*Exercise brief*
Tell me how many lines in the entries below contain the word "sset"; reply with the number and nothing else.

*The records*

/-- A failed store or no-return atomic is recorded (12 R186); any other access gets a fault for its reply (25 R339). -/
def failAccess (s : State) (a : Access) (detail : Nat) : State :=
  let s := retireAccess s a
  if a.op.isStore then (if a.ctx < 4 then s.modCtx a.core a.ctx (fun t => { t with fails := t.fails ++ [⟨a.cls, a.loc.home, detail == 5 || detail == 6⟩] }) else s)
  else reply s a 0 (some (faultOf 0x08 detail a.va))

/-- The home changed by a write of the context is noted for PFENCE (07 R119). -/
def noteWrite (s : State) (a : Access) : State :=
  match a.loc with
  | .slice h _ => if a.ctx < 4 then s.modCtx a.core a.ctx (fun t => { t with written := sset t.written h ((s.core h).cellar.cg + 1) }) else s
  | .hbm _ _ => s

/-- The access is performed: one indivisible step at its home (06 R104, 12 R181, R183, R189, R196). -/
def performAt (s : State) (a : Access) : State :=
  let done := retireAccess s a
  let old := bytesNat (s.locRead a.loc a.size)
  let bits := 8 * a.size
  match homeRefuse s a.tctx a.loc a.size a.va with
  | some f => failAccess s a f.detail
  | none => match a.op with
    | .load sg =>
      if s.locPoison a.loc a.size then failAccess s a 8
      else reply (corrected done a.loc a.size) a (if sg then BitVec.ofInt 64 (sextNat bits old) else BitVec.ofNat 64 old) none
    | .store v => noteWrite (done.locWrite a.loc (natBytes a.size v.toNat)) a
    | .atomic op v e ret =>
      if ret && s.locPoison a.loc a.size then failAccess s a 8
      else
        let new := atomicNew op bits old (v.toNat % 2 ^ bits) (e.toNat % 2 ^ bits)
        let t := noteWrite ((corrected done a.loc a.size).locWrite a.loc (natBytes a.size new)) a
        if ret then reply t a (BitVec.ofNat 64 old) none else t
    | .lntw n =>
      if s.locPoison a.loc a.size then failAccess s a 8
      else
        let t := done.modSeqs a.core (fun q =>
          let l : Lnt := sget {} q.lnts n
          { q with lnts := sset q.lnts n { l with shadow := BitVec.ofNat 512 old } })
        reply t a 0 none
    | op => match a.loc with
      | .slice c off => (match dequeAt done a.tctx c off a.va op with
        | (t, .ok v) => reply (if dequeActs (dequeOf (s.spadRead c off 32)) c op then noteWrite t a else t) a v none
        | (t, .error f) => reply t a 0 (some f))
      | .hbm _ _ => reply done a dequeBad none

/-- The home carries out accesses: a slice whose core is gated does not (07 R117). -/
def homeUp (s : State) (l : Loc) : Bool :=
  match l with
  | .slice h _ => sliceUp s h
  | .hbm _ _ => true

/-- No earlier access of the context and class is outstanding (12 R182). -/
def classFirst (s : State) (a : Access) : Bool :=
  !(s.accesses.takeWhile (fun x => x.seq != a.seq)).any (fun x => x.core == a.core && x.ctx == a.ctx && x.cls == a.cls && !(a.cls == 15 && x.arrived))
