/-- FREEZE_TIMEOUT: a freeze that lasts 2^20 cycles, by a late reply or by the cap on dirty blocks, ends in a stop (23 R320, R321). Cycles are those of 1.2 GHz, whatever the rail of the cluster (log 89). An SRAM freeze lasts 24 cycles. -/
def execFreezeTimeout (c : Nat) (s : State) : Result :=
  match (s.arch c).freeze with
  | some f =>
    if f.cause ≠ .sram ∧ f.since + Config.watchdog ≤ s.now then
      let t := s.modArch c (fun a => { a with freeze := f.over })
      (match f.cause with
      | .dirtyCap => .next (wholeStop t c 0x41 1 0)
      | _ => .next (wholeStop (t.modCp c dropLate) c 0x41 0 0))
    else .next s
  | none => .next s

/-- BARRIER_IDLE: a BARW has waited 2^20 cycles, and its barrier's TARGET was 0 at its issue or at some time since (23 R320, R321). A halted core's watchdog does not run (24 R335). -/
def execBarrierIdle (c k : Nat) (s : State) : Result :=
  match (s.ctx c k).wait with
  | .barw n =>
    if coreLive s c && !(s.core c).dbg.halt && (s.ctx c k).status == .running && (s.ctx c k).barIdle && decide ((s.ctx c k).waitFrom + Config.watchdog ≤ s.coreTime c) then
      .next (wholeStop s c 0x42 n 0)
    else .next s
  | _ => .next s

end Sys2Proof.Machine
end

*Result of this exercise*
2